#### [Problem to solve]
Give only the number of lines in the records that include the string "ErrorKind".

[Stored items]
· · · · ·

-- ==== Sys2Proof/Config.lean ====
section
/-! DEFINITION. The fixed parameters of the machine (spec/00_scope.md R5) and the list of its fault kinds
(spec/60_exceptions.md R125). "The source fixes every size of the machine; none is left to the implementation":
there is no opaque constant here, because the spec leaves no value of any instruction open. -/

namespace Sys2Proof

/-- MEM_CELLS: addresses 0..32767 (R5, 20_memory.md R30). -/
def Config.memCells : Nat := 32768

/-- MODULUS of `add` and `mult` (R5, 41_alu.md R79, R80). -/
def Config.modulus : Nat := 32768

/-- The LITERAL range of an operand word is 0..32767 (R5, R47). -/
def Config.literalLimit : Nat := 32768

/-- The REGISTER-REFERENCE range of an operand word is 32768..32775 (R5, R47); from here on a word is INVALID. -/
def Config.operandLimit : Nat := 32776

/-- NUM_REGS (R5, 10_state.md R10). -/
def Config.numRegs : Nat := 8

/-- NUM_OPCODES: codes 0..21 (R5). -/
def Config.numOpcodes : Nat := 22

/-- Maximum instruction length in words: the opcode and 3 operands (R5, R46). -/
def Config.maxInstrWords : Nat := 4

/-- IMAGE_MAX_WORDS (R5, 46_host_interface.md R116; log 11). -/
def Config.imageMaxWords : Nat := 32768

/-- What a memory cell that nothing has written since reset reads as: 0 (10_state.md R24, stated by the spec). -/
def Config.unlistedCell : Word := 0

/-- The fault kinds: the complete list of 60_exceptions.md R125. `Halted` is not one of them (R138). -/
inductive ErrorKind where
  /-- A word fetched as opcode or operand is in 32776..65535 (R127). -/
  | invalidInstructionValue
  /-- The operand in a `dst` position decoded as a Literal (R128). -/
  | expectedRegisterOperand
  /-- The opcode word is in 22..32775 (R129). -/
  | invalidOpCode
  /-- `pop` or `ret` on an empty stack (R130). -/
  | stackUnderflow
  /-- The input stream answered Fail (R131). -/
  | inputReadFailure
  /-- The divisor of `mod` resolves to 0 (R132; log 2). -/
  | divisionByZero
  /-- An address in 32768..65535 is used for a fetch or a data access (R135; log 1). -/
  | memoryAddressOutOfRange
  deriving DecidableEq, Repr

/-- The spec's own number of a fault kind (R125, first column; no rule depends on it). -/
def ErrorKind.code : ErrorKind → Nat
  | .invalidInstructionValue => 1
  | .expectedRegisterOperand => 2
  | .invalidOpCode => 3
  | .stackUnderflow => 4
  | .inputReadFailure => 5
  | .divisionByZero => 6
  | .memoryAddressOutOfRange => 7

end Sys2Proof
end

· · · · ·

#### [Problem solution]
2